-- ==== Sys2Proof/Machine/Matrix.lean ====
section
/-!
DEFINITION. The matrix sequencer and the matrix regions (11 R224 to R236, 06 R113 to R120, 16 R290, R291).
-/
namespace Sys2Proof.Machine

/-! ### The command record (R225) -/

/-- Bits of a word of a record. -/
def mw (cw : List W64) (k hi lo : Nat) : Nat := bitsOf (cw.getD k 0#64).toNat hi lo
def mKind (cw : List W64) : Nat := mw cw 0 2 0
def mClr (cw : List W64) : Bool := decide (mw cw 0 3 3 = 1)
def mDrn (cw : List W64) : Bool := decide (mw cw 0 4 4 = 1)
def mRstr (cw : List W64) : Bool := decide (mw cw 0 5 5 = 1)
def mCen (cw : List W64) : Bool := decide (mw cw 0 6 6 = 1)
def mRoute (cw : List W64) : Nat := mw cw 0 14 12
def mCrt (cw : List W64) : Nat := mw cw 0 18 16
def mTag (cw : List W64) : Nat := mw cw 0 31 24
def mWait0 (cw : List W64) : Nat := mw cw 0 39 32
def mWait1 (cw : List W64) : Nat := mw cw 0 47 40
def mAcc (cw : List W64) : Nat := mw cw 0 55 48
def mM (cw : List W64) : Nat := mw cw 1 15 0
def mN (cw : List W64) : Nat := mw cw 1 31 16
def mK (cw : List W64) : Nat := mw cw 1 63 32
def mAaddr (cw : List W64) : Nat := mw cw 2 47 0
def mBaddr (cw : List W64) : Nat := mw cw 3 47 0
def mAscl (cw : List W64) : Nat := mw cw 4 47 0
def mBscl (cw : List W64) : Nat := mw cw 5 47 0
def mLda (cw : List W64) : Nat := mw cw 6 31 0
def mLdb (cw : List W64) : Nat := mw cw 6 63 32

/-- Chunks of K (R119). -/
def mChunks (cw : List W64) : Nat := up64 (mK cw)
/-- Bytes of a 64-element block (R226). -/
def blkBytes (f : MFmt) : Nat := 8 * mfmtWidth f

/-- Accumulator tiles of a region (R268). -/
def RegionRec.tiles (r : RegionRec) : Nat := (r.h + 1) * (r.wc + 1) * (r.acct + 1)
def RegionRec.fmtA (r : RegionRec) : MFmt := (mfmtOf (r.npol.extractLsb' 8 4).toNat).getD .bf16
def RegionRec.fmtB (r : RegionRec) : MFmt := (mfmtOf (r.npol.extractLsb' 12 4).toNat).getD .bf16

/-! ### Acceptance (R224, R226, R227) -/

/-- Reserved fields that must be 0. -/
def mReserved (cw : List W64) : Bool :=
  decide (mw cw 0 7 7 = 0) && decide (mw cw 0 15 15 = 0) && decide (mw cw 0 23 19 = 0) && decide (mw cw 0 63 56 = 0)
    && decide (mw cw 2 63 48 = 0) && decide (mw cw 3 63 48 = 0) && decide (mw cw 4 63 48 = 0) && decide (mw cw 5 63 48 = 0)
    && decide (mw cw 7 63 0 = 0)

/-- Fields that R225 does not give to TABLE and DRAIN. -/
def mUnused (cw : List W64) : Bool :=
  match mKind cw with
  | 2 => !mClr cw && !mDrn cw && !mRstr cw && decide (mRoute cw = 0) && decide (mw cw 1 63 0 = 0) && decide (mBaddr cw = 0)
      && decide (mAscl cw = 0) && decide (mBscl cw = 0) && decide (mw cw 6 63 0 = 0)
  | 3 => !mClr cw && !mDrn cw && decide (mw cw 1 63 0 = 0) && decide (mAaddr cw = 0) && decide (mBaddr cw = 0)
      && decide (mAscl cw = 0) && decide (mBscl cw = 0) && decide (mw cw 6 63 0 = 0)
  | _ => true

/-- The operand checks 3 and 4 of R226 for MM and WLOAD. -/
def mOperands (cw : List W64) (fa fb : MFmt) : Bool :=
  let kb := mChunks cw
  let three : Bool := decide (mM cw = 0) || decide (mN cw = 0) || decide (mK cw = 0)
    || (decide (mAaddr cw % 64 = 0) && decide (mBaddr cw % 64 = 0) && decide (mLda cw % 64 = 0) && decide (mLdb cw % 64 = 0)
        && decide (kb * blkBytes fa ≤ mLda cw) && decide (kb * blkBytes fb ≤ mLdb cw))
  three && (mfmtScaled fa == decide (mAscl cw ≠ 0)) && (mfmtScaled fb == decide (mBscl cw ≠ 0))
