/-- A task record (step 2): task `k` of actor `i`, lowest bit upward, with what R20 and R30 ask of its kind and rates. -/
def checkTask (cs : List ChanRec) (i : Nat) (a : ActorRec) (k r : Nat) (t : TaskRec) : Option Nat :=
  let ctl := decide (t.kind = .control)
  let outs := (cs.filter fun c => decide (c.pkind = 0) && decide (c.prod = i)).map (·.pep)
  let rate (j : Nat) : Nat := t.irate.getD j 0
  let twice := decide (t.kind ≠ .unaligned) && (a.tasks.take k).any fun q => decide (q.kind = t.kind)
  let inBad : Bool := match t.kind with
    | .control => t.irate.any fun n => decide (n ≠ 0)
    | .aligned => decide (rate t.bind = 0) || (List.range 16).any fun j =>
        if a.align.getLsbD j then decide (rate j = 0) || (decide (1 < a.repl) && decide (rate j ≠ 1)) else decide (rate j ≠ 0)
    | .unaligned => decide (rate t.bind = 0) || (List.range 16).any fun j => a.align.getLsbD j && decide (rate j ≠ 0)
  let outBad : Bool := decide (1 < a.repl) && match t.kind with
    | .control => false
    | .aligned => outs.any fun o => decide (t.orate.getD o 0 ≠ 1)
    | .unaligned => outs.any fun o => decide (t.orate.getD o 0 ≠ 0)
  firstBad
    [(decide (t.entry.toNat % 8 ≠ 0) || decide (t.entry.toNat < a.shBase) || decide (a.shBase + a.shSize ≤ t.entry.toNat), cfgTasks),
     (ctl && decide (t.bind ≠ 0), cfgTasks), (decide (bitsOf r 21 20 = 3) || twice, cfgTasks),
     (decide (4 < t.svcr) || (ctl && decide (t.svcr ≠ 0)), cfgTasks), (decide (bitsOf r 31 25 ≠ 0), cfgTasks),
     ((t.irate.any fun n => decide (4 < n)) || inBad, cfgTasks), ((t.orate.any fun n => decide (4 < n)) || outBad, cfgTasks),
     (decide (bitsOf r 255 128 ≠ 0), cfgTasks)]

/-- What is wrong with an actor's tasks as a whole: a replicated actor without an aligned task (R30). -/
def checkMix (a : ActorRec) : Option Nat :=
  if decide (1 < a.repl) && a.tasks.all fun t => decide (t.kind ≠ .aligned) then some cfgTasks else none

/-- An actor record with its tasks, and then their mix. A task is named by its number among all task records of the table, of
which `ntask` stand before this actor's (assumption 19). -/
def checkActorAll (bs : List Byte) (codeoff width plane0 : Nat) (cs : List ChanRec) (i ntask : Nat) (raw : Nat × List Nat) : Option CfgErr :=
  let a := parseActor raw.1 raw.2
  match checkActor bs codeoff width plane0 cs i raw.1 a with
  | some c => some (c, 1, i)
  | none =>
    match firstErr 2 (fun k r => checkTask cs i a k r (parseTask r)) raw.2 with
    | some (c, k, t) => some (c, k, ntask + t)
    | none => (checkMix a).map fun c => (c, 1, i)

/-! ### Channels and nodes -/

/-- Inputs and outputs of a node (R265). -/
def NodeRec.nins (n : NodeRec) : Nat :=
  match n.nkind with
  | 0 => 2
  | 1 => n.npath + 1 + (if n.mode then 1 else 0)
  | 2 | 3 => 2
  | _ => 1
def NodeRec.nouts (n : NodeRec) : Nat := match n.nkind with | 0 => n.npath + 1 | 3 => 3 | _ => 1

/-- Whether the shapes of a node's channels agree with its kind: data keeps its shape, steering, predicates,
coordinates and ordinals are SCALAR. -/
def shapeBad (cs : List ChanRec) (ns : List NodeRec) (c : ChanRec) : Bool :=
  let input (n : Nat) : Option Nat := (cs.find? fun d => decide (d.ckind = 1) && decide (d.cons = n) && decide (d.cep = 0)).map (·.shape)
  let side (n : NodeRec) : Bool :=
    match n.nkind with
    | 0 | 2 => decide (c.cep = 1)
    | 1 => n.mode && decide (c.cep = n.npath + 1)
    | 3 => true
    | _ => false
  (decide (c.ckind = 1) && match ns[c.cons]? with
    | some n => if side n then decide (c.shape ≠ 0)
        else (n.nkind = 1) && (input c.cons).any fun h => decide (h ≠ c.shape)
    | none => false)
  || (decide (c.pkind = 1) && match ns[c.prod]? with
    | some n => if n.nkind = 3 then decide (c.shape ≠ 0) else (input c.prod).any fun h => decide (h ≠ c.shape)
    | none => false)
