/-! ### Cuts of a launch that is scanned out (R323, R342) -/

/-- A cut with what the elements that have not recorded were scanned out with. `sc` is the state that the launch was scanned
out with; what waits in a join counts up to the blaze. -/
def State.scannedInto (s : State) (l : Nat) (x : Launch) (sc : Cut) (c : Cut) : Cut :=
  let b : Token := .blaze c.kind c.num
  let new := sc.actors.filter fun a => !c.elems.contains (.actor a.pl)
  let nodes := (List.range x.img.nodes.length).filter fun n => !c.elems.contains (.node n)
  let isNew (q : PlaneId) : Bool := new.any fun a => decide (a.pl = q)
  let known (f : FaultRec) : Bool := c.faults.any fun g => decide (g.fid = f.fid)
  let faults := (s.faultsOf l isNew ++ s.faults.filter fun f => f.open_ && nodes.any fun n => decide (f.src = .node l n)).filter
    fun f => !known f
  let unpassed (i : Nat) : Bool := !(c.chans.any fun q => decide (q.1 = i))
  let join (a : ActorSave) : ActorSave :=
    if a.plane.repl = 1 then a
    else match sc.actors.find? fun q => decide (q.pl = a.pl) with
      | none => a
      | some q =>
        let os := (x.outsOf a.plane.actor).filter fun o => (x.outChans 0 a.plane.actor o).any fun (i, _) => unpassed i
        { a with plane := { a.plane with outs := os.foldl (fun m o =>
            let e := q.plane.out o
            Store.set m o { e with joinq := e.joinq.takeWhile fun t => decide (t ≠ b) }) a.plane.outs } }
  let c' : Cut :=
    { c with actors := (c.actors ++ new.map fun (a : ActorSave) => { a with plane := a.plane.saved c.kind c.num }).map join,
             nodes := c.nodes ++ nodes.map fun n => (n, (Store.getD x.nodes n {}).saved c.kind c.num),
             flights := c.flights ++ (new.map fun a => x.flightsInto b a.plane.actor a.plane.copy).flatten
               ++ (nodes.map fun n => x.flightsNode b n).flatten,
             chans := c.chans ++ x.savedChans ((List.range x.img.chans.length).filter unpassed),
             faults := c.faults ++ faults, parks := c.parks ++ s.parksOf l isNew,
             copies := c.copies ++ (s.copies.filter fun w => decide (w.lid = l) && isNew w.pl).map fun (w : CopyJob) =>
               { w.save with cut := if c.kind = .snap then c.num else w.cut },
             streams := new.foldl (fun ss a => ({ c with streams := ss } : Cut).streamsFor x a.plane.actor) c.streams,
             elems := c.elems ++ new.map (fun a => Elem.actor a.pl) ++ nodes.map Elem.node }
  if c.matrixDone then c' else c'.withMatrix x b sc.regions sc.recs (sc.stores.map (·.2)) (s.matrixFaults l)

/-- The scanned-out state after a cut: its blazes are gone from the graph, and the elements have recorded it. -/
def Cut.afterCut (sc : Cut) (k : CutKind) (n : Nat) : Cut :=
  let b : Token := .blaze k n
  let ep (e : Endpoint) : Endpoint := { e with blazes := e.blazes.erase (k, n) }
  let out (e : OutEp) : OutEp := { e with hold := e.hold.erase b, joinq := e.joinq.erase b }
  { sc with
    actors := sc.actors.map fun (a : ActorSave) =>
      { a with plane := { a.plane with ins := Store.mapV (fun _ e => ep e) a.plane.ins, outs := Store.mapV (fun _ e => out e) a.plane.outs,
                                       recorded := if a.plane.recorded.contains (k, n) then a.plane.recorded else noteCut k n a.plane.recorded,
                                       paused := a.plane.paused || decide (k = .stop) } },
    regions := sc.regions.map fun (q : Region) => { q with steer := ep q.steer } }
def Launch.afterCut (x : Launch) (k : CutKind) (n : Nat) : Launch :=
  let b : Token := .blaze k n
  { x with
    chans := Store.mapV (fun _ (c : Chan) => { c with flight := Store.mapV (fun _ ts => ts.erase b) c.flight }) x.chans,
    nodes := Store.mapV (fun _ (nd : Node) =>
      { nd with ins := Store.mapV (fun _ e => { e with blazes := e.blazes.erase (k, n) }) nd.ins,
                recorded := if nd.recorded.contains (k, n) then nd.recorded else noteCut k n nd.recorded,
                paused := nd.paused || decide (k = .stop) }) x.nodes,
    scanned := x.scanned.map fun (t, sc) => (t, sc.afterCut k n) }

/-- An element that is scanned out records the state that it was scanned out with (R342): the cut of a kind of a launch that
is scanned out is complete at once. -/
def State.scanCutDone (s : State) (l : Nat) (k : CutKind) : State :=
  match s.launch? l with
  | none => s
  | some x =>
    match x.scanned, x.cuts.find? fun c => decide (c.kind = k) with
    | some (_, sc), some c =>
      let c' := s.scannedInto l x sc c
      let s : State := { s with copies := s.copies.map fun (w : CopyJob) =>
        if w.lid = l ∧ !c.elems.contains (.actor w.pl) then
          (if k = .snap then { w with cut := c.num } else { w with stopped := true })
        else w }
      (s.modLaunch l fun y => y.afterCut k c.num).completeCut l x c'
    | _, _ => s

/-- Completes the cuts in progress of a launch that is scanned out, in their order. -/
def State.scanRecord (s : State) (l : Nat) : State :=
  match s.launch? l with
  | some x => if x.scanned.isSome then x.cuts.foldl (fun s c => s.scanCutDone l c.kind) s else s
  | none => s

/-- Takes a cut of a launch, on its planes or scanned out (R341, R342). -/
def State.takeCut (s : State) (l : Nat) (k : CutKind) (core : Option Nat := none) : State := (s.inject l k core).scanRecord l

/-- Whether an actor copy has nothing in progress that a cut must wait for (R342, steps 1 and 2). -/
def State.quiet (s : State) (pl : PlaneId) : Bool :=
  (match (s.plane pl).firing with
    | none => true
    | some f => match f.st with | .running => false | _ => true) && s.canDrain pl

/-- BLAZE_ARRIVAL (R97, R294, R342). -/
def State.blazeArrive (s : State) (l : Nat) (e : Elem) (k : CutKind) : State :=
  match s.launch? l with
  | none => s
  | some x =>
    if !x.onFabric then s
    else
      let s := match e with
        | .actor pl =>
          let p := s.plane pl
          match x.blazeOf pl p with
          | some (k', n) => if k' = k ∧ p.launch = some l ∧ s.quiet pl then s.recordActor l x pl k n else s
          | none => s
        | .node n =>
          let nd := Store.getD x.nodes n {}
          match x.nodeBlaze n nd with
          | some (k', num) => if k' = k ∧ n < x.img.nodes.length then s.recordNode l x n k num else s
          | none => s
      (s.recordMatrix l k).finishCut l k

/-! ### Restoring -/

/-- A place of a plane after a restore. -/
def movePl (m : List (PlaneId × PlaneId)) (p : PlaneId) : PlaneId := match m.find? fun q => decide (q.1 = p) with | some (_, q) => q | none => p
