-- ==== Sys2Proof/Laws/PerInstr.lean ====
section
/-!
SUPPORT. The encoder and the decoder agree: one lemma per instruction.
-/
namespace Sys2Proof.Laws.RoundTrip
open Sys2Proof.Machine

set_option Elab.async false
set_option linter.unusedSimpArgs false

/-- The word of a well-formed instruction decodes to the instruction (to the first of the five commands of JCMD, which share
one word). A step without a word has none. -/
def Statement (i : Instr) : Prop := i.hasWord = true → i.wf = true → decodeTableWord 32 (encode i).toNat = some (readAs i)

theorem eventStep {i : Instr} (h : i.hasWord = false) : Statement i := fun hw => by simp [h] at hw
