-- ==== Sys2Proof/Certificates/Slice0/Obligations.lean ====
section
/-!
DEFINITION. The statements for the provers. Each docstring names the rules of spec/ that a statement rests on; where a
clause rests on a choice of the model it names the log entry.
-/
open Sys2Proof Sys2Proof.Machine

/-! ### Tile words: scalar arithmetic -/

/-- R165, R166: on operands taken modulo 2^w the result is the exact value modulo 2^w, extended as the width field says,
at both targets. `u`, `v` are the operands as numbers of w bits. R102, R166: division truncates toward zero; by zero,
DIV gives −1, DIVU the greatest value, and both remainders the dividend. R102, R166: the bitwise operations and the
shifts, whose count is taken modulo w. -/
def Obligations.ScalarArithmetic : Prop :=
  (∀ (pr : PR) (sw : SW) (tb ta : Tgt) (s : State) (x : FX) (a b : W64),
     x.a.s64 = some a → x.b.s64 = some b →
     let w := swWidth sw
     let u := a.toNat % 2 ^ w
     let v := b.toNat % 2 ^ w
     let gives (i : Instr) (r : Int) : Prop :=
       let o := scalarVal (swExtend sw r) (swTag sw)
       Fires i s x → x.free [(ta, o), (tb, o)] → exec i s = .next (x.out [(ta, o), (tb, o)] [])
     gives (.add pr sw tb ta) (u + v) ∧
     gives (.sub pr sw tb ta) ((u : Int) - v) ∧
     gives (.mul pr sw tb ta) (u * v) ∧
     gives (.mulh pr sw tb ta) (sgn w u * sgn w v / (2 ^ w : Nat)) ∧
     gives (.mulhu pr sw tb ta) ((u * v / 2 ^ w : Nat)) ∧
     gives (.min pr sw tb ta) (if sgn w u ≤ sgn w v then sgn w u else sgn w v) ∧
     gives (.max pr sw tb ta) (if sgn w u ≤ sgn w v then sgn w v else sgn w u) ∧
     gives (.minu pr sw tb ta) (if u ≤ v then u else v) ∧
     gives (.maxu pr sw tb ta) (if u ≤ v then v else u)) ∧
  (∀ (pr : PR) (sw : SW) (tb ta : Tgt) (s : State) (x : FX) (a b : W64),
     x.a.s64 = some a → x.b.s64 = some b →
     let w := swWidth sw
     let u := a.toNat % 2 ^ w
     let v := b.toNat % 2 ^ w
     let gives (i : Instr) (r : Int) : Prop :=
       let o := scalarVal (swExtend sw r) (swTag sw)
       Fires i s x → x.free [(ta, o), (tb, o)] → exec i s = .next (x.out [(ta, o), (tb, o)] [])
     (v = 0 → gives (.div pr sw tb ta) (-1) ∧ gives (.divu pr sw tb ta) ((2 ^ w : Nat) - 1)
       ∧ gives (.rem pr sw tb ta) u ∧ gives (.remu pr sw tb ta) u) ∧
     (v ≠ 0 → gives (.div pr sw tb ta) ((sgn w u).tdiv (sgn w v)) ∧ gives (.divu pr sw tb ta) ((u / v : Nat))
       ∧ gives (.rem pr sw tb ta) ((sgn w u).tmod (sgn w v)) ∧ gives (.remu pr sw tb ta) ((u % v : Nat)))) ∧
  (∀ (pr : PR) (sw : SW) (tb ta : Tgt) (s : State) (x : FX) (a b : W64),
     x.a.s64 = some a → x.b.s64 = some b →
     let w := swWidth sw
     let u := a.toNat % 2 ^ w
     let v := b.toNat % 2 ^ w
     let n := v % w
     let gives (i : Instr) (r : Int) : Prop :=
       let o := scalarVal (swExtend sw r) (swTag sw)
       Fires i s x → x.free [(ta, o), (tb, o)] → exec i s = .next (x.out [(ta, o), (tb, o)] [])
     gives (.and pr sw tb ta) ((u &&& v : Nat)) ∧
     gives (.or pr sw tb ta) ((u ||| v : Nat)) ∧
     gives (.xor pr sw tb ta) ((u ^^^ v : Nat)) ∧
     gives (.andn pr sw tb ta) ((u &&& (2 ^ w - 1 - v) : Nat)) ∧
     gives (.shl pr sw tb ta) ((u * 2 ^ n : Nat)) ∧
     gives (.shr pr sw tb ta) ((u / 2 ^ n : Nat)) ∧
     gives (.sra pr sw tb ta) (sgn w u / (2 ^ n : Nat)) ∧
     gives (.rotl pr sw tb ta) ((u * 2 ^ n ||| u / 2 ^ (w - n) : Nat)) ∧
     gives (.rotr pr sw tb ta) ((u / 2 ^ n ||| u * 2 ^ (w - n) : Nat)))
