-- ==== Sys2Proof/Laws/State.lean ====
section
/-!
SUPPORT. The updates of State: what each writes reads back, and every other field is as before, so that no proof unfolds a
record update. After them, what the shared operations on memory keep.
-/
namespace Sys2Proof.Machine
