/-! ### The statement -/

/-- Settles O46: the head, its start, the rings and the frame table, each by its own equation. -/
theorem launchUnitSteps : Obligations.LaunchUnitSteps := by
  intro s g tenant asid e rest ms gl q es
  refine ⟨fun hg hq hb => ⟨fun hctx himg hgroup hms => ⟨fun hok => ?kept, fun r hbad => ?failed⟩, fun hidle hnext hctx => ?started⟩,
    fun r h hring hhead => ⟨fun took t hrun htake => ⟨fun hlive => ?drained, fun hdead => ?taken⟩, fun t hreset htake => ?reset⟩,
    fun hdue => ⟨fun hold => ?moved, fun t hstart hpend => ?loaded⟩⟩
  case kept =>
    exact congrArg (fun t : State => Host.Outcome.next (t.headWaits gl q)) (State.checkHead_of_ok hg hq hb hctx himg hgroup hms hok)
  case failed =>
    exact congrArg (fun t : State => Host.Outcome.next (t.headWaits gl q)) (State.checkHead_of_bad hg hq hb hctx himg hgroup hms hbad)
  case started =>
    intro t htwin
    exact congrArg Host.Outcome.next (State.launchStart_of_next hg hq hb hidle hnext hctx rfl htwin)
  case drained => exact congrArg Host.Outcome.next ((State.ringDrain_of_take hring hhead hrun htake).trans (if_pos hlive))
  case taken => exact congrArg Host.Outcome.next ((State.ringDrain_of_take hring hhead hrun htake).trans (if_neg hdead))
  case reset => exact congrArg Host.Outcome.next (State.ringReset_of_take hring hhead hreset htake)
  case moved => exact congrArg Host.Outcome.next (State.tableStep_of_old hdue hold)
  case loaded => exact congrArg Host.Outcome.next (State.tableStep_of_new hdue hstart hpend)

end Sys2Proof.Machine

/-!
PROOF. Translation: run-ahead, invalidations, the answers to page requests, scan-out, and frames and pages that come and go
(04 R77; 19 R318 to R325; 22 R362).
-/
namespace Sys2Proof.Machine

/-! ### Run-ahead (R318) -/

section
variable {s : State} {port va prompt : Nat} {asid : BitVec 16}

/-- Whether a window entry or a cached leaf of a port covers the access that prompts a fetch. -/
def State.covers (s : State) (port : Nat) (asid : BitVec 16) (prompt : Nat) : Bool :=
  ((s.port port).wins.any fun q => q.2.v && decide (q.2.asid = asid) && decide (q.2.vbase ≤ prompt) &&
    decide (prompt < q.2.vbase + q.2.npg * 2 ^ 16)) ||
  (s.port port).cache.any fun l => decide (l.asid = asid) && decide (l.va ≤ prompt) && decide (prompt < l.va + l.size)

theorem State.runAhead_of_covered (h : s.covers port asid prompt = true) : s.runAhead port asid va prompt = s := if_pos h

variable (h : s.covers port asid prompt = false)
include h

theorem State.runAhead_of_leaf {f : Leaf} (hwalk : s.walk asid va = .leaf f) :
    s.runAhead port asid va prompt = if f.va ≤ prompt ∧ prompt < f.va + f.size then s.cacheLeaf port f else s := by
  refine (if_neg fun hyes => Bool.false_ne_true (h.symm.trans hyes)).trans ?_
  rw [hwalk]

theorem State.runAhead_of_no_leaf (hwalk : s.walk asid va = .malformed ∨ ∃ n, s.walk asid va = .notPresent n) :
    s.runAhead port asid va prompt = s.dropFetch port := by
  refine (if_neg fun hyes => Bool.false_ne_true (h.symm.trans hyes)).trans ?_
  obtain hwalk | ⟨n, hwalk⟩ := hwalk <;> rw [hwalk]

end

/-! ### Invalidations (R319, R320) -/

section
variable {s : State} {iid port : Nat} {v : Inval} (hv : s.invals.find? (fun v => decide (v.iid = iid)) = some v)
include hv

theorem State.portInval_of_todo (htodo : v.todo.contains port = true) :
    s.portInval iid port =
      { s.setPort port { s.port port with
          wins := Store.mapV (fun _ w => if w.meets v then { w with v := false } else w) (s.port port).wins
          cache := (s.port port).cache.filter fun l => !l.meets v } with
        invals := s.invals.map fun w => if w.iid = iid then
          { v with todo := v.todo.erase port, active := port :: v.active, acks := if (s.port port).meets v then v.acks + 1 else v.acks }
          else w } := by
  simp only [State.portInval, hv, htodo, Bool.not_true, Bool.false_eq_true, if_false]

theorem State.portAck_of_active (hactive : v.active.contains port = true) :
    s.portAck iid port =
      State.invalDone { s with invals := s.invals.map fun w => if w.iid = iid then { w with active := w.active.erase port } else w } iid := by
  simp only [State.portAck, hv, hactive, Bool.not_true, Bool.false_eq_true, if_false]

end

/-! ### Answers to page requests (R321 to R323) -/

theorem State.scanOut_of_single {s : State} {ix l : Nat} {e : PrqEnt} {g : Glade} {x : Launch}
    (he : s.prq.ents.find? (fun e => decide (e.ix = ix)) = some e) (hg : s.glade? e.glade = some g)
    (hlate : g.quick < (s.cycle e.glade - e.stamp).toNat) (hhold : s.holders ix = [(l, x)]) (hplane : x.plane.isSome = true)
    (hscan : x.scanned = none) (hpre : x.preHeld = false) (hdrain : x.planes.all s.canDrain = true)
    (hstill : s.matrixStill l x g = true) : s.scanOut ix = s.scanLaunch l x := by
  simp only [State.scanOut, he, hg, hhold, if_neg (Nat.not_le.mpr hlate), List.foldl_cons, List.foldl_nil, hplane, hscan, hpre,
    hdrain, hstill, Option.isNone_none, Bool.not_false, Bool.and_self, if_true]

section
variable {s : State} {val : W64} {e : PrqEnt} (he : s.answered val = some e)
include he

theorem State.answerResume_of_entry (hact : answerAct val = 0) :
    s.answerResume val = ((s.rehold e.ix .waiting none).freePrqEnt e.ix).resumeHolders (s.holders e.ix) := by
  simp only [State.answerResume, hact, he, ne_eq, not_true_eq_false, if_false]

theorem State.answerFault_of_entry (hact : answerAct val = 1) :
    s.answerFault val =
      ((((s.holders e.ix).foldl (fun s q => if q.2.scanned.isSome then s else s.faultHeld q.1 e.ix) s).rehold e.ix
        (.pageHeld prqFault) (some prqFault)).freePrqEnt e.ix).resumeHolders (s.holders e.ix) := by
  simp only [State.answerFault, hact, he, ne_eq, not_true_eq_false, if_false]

> **INSTRUCTIONS FOR THE TASK**
What are the lines, exactly as written above, from the line with "match x.blazeOf pl p with" to the line with "a restore. -/", both included? Output only those.

> **YOUR RESPONSE**
          match x.blazeOf pl p with
          | some (k', n) => if k' = k ∧ p.launch = some l ∧ s.quiet pl then s.recordActor l x pl k n else s
          | none => s
        | .node n =>
          let nd := Store.getD x.nodes n {}
          match x.nodeBlaze n nd with
          | some (k', num) => if k' = k ∧ n < x.img.nodes.length then s.recordNode l x n k num else s
          | none => s
      (s.recordMatrix l k).finishCut l k

/-! ### Restoring -/

/-- A place of a plane after a restore. -/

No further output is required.